Sun Children is a heist thriller about young petty thieves who are trying to support their families. Seen through the eyes of 12-year-old Ali, the intrepid gang leader, the events depicted in the film will move even the coldhearted. The little bandits from Ali’s gang will enroll the Sun School, a local charity intended for street children and child laborers. However, instead of learning, they intend to reach the tunnels underneath the school that supposedly lead to a treasure. The film’s lead actors were child laborers themselves, which adds extraordinary authenticity and emotion to their roles. For his role of Ali, Rouhollah Zamani won Marcello Mastroianni award for Best Young Actor in Venice. Iranian filmmaker Majid Majidi, whose film Children of Heaven screened at the first edition of Motovun Film Festival, is known by films about socially neglected, exploited and abused young people, his films are known by their ability to move the audience. This film is a sharp criticism of child labor and poverty, attracting our attention to as many as 152 million of children throughout the world who are forced to work so their families could survive.

Sun Children

Here We Are, a film by Israeli director Nir Bergman, is a story about father and his son’s coming-of-age and a trip that will change their lives. Aharon spent his whole life looking after his autistic boy, surrounded by peaceful daily routine, untouched by the hectic outside world.
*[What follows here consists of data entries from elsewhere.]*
def rowsDEC_0 : List Row :=
  [⟨0x0, 0, 1, 1, 1, .rw, 1⟩,
   ⟨0x0, 0, 1, 0, 0, .rw, 1⟩,
   ⟨0x4, 0, 1, 31, 23, .ro, 0⟩,
   ⟨0x4, 0, 1, 15, 8, .ro, 0⟩,
   ⟨0x4, 0, 1, 3, 2, .rs, 0⟩,
   ⟨0x4, 0, 1, 1, 0, .ro, 3⟩,
   ⟨0x8, 0, 1, 31, 16, .rw, 0⟩,
   ⟨0xC, 0, 1, 31, 0, .rw, 0⟩,
   ⟨0x10, 4, 2, 31, 0, .ro, 0⟩,
   ⟨0x18, 0, 1, 31, 0, .ro, 0⟩,
   ⟨0x1C, 0, 1, 1, 1, .w1c, 0⟩,
   ⟨0x1C, 0, 1, 0, 0, .w1c, 0⟩,
   ⟨0x40, 0, 1, 29, 24, .st, 8⟩,
   ⟨0x40, 0, 1, 23, 18, .st, 14⟩,
   ⟨0x40, 0, 1, 17, 12, .st, 14⟩]
def rowsDEC_1 : List Row :=
  [⟨0x40, 0, 1, 11, 6, .st, 14⟩,
   ⟨0x40, 0, 1, 5, 0, .st, 14⟩,
   ⟨0x20, 0, 1, 31, 13, .rw, 0⟩,
   ⟨0x30, 0, 1, 31, 12, .rw, 0⟩,
   ⟨0x24, 0, 1, 31, 0, .rw, 0⟩,
   ⟨0x34, 0, 1, 31, 0, .rw, 0⟩,
   ⟨0x28, 0, 1, 24, 16, .ro, 0⟩,
   ⟨0x28, 0, 1, 8, 0, .rw, 0⟩,
   ⟨0x38, 0, 1, 24, 16, .ro, 0⟩,
   ⟨0x38, 0, 1, 8, 0, .rw, 0⟩,
   ⟨0x44, 0, 1, 31, 28, .st, 6⟩,
   ⟨0x44, 0, 1, 27, 23, .st, 16⟩,
   ⟨0x44, 0, 1, 22, 20, .st, 4⟩,
   ⟨0x44, 0, 1, 19, 16, .st, 4⟩,
   ⟨0x1000, 4, 1080, 31, 0, .ro, 0⟩]
/-- The fields of the DEC block. -/
def rowsDEC : List Row := rowsDEC_0 ++ rowsDEC_1

def rowsCRE_0 : List Row :=
  [⟨0x0, 0, 1, 2, 2, .wo, 0⟩,
   ⟨0x0, 0, 1, 1, 1, .wo, 0⟩,
   ⟨0x0, 0, 1, 0, 0, .rw, 0⟩,
   ⟨0x4, 0, 1, 31, 29, .ro, 0⟩,
   ⟨0x4, 0, 1, 28, 28, .w1c, 0⟩,
   ⟨0x4, 0, 1, 27, 27, .w1c, 0⟩,
   ⟨0x4, 0, 1, 26, 26, .w1c, 0⟩,
   ⟨0x4, 0, 1, 25, 21, .ro, 0⟩,
   ⟨0x4, 0, 1, 20, 13, .ro, 0⟩,
   ⟨0x4, 0, 1, 12, 0, .ro, 0⟩,
   ⟨0x8, 0, 1, 31, 0, .rw, 0⟩,
   ⟨0xC, 0, 1, 31, 0, .rw, 0⟩,
   ⟨0x10, 0, 1, 31, 0, .ro, 0⟩,
   ⟨0x14, 0, 1, 31, 16, .ro, 0⟩,
   ⟨0x14, 0, 1, 12, 0, .ro, 0⟩]
def rowsCRE_1 : List Row :=
  [⟨0x20, 0, 1, 9, 9, .w1c, 0⟩,
   ⟨0x20, 0, 1, 8, 8, .w1c, 0⟩,
   ⟨0x20, 0, 1, 4, 0, .w1c, 0⟩,
   ⟨0x24, 0, 1, 9, 9, .rw, 0⟩,
   ⟨0x24, 0, 1, 8, 8, .rw, 0⟩,
   ⟨0x24, 0, 1, 4, 0, .rw, 0⟩,
   ⟨0x40, 0, 1, 17, 0, .st, 0⟩,
   ⟨0x44, 0, 1, 15, 0, .st, 3200⟩,
   ⟨0x80, 4, 18, 29, 16, .st, 16383⟩,
   ⟨0x80, 4, 18, 13, 0, .st, 0⟩,
   ⟨0x100, 4, 18, 31, 16, .ro, 0⟩,
   ⟨0x100, 4, 18, 15, 0, .ro, 0⟩,
   ⟨0x180, 0, 1, 31, 0, .w1c, 0⟩,
   ⟨0x184, 0, 1, 31, 0, .w1c, 0⟩,
   ⟨0x190, 0, 1, 13, 0, .rw, 0⟩]
def rowsCRE_2 : List Row :=
  [⟨0x194, 0, 1, 31, 0, .rw, 0⟩,
   ⟨0x198, 0, 1, 13, 12, .rw, 0⟩,
   ⟨0x198, 0, 1, 11, 0, .rw, 0⟩,
   ⟨0x19C, 0, 1, 31, 0, .ro, 0⟩,
   ⟨0x200, 16, 4, 31, 31, .rw, 0⟩,
   ⟨0x200, 16, 4, 30, 30, .rw, 0⟩,
   ⟨0x200, 16, 4, 29, 25, .rw, 0⟩,
   ⟨0x200, 16, 4, 20, 10, .rw, 1024⟩,
   ⟨0x204, 16, 4, 31, 0, .rw, 0⟩,
   ⟨0x244, 16, 4, 31, 0, .rw, 0⟩,
   ⟨0x208, 16, 4, 31, 31, .ro, 0⟩,
   ⟨0x208, 16, 4, 30, 30, .w1c, 0⟩,
   ⟨0x208, 16, 4, 29, 29, .w1c, 0⟩,
   ⟨0x208, 16, 4, 9, 0, .ro, 0⟩,
   ⟨0x240, 16, 4, 31, 31, .rw, 0⟩]
def rowsCRE_3 : List Row :=
  [⟨0x240, 16, 4, 29, 22, .rw, 1⟩,
   ⟨0x240, 16, 4, 12, 0, .rw, 4096⟩,
   ⟨0x248, 16, 4, 31, 31, .ro, 0⟩,
   ⟨0x248, 16, 4, 30, 30, .w1c, 0⟩,
   ⟨0x248, 16, 4, 29, 29, .w1c, 0⟩,
   ⟨0x248, 16, 4, 12, 0, .ro, 0⟩,
   ⟨0x24C, 16, 4, 31, 0, .ro, 0⟩,
   ⟨0x300, 4, 5, 31, 24, .ro, 0⟩,
   ⟨0x300, 4, 5, 20, 16, .ro, 0⟩,
   ⟨0x300, 4, 5, 4, 0, .rw, 0⟩,
   ⟨0x400, 8, 64, 31, 0, .st, 2147483648⟩,
   ⟨0x404, 8, 64, 31, 0, .st, 2147483647⟩,
   ⟨0x1000, 4, 64, 31, 0, .ro, 0⟩,
   ⟨0x2000, 4, 1280, 31, 0, .ro, 0⟩,
   ⟨0x4000, 4, 4096, 31, 0, .rw, 0⟩]
/-- The fields of the CRE block. -/
def rowsCRE : List Row := rowsCRE_0 ++ rowsCRE_1 ++ rowsCRE_2 ++ rowsCRE_3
But Uri is on the threshold of adolescence and the time has come for him to go to a specialized institution. Is the autistic boy ready to leave the sheltered routine and is his father ready to let him go? Thematically, this emotional story has similarities with Rain Man. This film with fascinating performances won Israeli Film Academy’s Best Directing award. 

Here We Are

Slovenian film Sanremo tells us about Bruno and Duša, two nursing home residents who keep forgetting that they know each other. Bruno’s memory may be frail, but his love for Duša is strong. As they meet for the “first time” over and over again, their special relationship has one constant from the past, Gigliola Cinquetti’s song Non ho l’età, the winner of San Remo festival of their youth. Miroslav Mandić depicts dementia is a new way, not trying to provoke pity or to make you laugh. It simply depicts all aspects of the disease. This romantic story is the filmmaker’s nostalgic homage to his father. The author of the original score is Darko Rundek. You will also like the picturesque landscapes, moving relations between the protagonists and perfectly fitting music.